Pedida a aclaração da decisão, o Supremo Tribunal Administrativo, por acórdão de 29 de Setembro, indeferiu o pedido, por nada haver a aclarar.
O requerente arguiu a seguir, ao abrigo do artigo 668º., nº. 1, alínea d), 1ª parte, do Código de Processo Civil, a nulidade do acórdão de 19 de Agosto, 'integrado' pelo acórdão de 29 de Setembro. O Supremo desatendeu, porém, a reclamação, por acórdão de 27 de Outubro.

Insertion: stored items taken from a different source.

/-- Division (R125, R126): a hidden result; a zero divisor raises DZ, gives all ones for a quotient and the dividend for a remainder. -/
def Obligations.ScalarDivision : Prop :=
  ∀ (o : SR) (s : State), s.runs o.g →
    let a := s.pre.sreg o.a.toNat
    let b := s.pre.sreg o.b.toNat
    let al : Word32 := a.setWidth 32
    let bl : Word32 := b.setWidth 32
    let res := fun (z : Bool) (v : Word) => (.next ((if z then s.flag flagDZ else s).hidden (rS o.d) v.toNat) : Out)
    exec (.div_ o) s = res (b == 0) (if b = 0 then BitVec.allOnes 64 else BitVec.ofInt 64 (a.toInt.tdiv b.toInt)) ∧
    exec (.divu o) s = res (b == 0) (if b = 0 then BitVec.allOnes 64 else BitVec.ofNat 64 (a.toNat / b.toNat)) ∧
    exec (.rem o) s = res (b == 0) (if b = 0 then a else BitVec.ofInt 64 (a.toInt.tmod b.toInt)) ∧
    exec (.remu o) s = res (b == 0) (if b = 0 then a else BitVec.ofNat 64 (a.toNat % b.toNat)) ∧
    exec (.divW o) s = res (bl == 0#32)
      ((if bl = 0 then BitVec.allOnes 32 else BitVec.ofInt 32 (al.toInt.tdiv bl.toInt)).signExtend 64) ∧
    exec (.divuW o) s = res (bl == 0#32)
      ((if bl = 0 then BitVec.allOnes 32 else BitVec.ofNat 32 (al.toNat / bl.toNat)).signExtend 64) ∧
    exec (.remW o) s = res (bl == 0#32) ((if bl = 0 then al else BitVec.ofInt 32 (al.toInt.tmod bl.toInt)).signExtend 64) ∧
    exec (.remuW o) s = res (bl == 0#32) ((if bl = 0 then al else BitVec.ofNat 32 (al.toNat % bl.toNat)).signExtend 64)

/-- Comparisons, immediate forms and moves between files (R127 to R130, R19).
Scalar FP32 (R131, R132): one rounding of the exact result, its flags recorded, the code landing under class 7.
The model's choices it rests on: log entry 7. -/
def Obligations.ScalarImmediateAndFloatForms : Prop :=
  (∀ (s : State),
    (∀ o : SR, s.runs o.g → exec (.cmp o) s = .next (s.landP (o.d.setWidth 3) (.cls 0)
      (icond o.c.toNat 64 (s.pre.sreg o.a.toNat).toNat (s.pre.sreg o.b.toNat).toNat))) ∧
    (∀ o : SC, s.runs o.g → exec (.cmpI o) s = .next (s.landP o.pd (.cls 0)
      (icond o.cond.toNat 64 (s.pre.sreg o.a.toNat).toNat (wordOf (immS 5 o.imm.toNat o.ext)).toNat))) ∧
    (∀ o : SI, s.runs o.g →
      let a := s.pre.sreg o.a.toNat
      let b : Word := match o.ext with
        | none => o.imm.signExtend 64
        | some e => e.signExtend 64
      let res := fun (v : Word) => (.next (s.landW (rS o.d) (.cls 0) v) : Out)
      exec (.addi o) s = res (a + b) ∧ exec (.andI o) s = res (a &&& b) ∧ exec (.orI o) s = res (a ||| b) ∧ exec (.xorI o) s = res (a ^^^ b) ∧
      exec (.shlI o) s = res (a <<< (b.toNat % 64)) ∧ exec (.shrI o) s = res (a >>> (b.toNat % 64)) ∧
      exec (.sraI o) s = res (a.sshiftRight (b.toNat % 64)) ∧ exec (.rolI o) s = res (a.rotateLeft (b.toNat % 64))) ∧
    (∀ o : MV, s.runs o.g →
      let b : Word := match o.ext with
        | none => o.imm.signExtend 64
        | some e => e.signExtend 64
      exec (.movi o) s = .next (s.landW (rS o.d) (.cls 0) b) ∧
      exec (.movhi o) s = .next (s.landW (rS o.d) (.cls 0) (b.setWidth 32 ++ (s.pre.sreg o.d.toNat).setWidth 32))) ∧
    (∀ o : XV, s.runs o.g →
      exec (.xmovSl o) s = .next (s.landW (rA o.d.toNat) (.fixed 2) (s.pre.sreg o.a.toNat)) ∧
      exec (.xmovLs o) s = .next (s.landW (rS (o.d.setWidth 5)) (.fixed 2) (s.pre.areg o.a.toNat)) ∧
      exec (.xmovSv o) s = .next (s.landTo (rV o.d) (.fixed 3) (splat (8 * 2 ^ o.sel.toNat) (s.pre.sreg o.a.toNat).toNat)) ∧
      exec (.xmovVs o) s = .next (s.landW (rS (o.d.setWidth 5)) (.fixed 3) ((s.pre.vreg o.a.toNat).extractLsb' (64 * o.sel.toNat) 64)))) ∧
  (∀ (o : SR) (s : State), s.runs o.g →
    let m := o.c.toNat % 8
    let a := decodeVal fp32 ((s.pre.sreg o.a.toNat).toNat % 2 ^ 32)
    let b := decodeVal fp32 ((s.pre.sreg o.b.toNat).toNat % 2 ^ 32)
    let c := decodeVal fp32 ((s.pre.sreg o.c.toNat).toNat % 2 ^ 32)
    let res := fun (r : Rounded) => (.next ((s.flag r.flags).landW (rS o.d) (.cls 7) (BitVec.ofNat 64 r.bits)) : Out)
    exec (.fadd o) s = res (roundNV fp32 (FVal.add m a b) m false) ∧
    exec (.fmul o) s = res (roundNV fp32 (FVal.mul a b) m false) ∧
    exec (.fma o) s = res (roundNV fp32 (FVal.fma 0 a b c) 0 false) ∧
    exec (.fcmp o) s = .next ((s.flag (fcond o.c.toNat a b).2).landP (o.d.setWidth 3) (.cls 7) (fcond o.c.toNat a b).1))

Recorreu então o mesmo requerente para o Tribunal Constitucional do acórdão de 19 de Agosto ('integrado' pelo acórdão de
29 de Setembro) e do acórdão de 27 de Outubro, ao abrigo do artigo 70º., nº. 1, alínea b), da Lei nº. 28/82, de 15 de Novembro.
Chegado o processo a este Tribunal, o relator convidou o recorrente a indicar a norma cuja inconstitucionalidade pretendia ver apreciada, bem como a peça processual em que havia suscitado a questão da inconstitucionalidade. Notificado do respectivo despacho, respondeu o recorrente: a) a norma cuja inconstitucionalidade se pretende ver apreciada é o artigo 1º. do Decreto-Lei nº. 143/80, de 21 de Maio - que aplica à Guarda Fiscal o Regulamento de Disciplina Militar -, quando não exclui dessa aplicação as penas de prisão; b) a norma e o princípio constitucionais 'que o venerando Supremo Tribunal Administrativo violou' são respectivamente o nº. 2 e o nº. 1 do artigo 27º. da Lei Fundamental; c) a questão da inconstitucionalidade foi suscitada no pedido de aclaração e na arguição de nulidade do acórdão do Supremo de 19 de Agosto.
Recebida a resposta, fez o relator a seguinte exposição, nos termos do artigo 78º.-A da Lei nº. 28/82:
O recurso de que se trata é o previsto no artigo 70º.,nº. 1, alínea b),da Lei nº.28/82, de 15 de Novembro.
Mas nem a questão da constitucionalidade da norma do artigo
1º. do Decreto-Lei nº.143/80, de 21 de Maio, foi suscitada 'durante o processo', nem se pode dizer que essa norma tenha sido 'aplicada' no acórdão recorrido.
Sou, pois, de parecer que se não pode conhecer do recurso.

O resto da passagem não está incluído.